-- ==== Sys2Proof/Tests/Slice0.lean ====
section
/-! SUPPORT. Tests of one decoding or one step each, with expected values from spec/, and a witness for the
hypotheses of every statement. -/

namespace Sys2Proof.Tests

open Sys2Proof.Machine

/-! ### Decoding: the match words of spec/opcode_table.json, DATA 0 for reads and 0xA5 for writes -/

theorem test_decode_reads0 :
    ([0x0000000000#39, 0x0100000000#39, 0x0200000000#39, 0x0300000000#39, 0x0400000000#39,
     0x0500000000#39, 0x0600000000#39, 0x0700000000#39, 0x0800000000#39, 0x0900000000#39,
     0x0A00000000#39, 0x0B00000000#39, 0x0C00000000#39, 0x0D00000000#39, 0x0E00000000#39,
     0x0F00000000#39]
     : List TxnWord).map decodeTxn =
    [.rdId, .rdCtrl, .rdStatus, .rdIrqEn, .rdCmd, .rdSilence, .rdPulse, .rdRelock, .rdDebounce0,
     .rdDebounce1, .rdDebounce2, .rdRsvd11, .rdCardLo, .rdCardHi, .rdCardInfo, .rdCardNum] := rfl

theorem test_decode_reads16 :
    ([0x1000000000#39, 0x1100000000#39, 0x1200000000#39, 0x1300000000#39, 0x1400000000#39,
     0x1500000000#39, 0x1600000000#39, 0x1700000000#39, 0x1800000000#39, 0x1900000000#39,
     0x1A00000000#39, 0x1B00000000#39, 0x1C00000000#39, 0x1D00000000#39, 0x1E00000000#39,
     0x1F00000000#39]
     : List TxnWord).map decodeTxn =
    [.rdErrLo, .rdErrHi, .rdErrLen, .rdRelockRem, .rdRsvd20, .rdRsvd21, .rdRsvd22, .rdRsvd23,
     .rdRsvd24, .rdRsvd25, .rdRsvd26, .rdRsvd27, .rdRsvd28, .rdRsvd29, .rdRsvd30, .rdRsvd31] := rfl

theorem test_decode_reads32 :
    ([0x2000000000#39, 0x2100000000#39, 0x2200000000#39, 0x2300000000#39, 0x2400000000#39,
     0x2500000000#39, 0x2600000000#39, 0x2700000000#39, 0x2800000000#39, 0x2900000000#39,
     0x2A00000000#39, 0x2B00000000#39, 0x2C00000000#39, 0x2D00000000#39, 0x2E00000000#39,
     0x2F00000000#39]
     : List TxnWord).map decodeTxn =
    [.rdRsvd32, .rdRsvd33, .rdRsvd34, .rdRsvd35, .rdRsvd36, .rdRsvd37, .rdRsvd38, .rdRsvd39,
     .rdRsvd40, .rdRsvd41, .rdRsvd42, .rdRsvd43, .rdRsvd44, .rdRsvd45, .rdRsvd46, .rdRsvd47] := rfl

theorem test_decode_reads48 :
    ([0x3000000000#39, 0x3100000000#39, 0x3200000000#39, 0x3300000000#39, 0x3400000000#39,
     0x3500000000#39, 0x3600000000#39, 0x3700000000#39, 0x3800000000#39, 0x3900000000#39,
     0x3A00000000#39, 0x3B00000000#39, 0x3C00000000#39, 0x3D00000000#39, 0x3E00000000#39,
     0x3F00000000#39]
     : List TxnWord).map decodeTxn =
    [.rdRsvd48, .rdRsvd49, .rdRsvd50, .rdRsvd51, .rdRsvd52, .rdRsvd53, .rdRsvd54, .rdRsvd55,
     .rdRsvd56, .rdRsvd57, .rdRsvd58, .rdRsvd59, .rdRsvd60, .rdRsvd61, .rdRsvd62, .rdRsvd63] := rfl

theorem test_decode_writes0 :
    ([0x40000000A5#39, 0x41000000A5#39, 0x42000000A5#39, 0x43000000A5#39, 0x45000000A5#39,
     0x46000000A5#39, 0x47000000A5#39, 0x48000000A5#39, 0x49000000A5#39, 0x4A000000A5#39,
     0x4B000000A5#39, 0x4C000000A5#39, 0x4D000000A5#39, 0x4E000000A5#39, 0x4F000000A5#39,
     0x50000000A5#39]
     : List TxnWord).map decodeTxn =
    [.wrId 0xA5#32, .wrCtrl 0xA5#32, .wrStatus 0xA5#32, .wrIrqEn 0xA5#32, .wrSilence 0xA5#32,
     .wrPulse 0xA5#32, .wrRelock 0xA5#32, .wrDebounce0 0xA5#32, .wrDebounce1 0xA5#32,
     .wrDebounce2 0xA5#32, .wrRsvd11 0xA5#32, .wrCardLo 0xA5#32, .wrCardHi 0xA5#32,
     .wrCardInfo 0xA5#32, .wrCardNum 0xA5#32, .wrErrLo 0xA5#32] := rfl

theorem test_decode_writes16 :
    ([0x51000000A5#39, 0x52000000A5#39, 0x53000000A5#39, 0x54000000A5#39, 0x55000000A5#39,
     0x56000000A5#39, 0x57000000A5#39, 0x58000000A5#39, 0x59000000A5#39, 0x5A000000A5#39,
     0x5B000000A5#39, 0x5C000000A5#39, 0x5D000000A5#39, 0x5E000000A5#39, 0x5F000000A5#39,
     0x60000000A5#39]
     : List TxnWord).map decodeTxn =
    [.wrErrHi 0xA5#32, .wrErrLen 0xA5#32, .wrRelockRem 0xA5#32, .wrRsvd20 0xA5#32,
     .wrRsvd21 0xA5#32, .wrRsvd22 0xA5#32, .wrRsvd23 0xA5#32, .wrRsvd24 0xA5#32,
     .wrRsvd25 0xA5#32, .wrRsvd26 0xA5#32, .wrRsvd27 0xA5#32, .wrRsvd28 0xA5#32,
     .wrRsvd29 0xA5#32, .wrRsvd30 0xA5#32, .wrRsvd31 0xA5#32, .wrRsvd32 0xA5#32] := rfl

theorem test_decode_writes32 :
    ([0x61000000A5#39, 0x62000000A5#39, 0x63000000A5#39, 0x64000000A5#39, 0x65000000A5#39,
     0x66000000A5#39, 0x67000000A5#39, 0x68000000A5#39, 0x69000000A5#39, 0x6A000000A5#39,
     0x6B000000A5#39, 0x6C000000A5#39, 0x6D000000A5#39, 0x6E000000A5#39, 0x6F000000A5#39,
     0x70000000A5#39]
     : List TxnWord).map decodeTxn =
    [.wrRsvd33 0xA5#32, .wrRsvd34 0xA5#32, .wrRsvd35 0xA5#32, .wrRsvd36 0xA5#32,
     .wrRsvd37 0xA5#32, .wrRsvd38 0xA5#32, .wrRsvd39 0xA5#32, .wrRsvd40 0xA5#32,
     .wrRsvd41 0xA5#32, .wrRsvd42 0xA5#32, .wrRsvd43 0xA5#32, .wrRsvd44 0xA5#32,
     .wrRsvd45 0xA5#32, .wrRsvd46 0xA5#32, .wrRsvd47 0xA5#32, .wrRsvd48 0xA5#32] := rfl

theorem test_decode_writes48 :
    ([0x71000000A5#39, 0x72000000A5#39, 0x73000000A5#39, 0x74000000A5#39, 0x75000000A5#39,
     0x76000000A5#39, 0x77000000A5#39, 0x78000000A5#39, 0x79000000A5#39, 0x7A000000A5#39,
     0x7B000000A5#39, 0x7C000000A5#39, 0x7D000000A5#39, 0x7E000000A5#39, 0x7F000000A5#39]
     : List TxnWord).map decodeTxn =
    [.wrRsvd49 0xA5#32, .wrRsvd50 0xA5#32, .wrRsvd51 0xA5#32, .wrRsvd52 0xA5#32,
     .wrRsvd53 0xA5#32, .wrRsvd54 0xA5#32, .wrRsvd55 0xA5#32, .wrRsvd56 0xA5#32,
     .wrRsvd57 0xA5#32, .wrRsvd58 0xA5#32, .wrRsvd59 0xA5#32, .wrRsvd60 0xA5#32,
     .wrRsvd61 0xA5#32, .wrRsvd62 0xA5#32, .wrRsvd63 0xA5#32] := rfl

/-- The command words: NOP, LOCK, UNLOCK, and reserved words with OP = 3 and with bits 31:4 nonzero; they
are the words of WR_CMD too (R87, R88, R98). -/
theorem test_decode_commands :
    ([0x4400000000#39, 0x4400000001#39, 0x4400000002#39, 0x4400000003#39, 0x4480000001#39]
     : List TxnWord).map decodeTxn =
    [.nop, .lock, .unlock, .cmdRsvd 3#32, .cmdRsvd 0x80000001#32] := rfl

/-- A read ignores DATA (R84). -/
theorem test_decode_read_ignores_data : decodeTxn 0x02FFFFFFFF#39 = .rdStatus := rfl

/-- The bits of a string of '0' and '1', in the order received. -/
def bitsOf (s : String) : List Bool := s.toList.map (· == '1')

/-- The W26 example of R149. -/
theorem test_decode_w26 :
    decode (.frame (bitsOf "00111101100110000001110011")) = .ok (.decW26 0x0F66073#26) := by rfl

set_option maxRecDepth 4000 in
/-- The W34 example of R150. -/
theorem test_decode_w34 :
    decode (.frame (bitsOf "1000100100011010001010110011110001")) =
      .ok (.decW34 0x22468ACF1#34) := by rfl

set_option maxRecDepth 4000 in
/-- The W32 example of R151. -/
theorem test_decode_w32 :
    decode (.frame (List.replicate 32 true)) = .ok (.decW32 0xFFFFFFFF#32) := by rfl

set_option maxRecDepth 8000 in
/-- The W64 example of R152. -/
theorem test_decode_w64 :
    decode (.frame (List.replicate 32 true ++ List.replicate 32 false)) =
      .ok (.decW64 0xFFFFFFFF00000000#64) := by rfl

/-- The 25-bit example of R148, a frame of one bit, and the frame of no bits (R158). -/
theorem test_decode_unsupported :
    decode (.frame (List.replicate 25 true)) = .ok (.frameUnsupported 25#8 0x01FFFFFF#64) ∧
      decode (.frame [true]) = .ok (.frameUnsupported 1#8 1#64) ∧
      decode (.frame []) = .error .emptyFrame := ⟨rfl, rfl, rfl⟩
===============
(WORK INSTRUCTION) The answer must consist of every line from the data that holds the string "frame".

(FINISHED EXERCISE)
    decode (.frame (bitsOf "00111101100110000001110011")) = .ok (.decW26 0x0F66073#26) := by rfl
    decode (.frame (bitsOf "1000100100011010001010110011110001")) =
    decode (.frame (List.replicate 32 true)) = .ok (.decW32 0xFFFFFFFF#32) := by rfl
    decode (.frame (List.replicate 32 true ++ List.replicate 32 false)) =
/-- The 25-bit example of R148, a frame of one bit, and the frame of no bits (R158). -/
    decode (.frame (List.replicate 25 true)) = .ok (.frameUnsupported 25#8 0x01FFFFFF#64) ∧
      decode (.frame [true]) = .ok (.frameUnsupported 1#8 1#64) ∧
      decode (.frame []) = .error .emptyFrame := ⟨rfl, rfl, rfl⟩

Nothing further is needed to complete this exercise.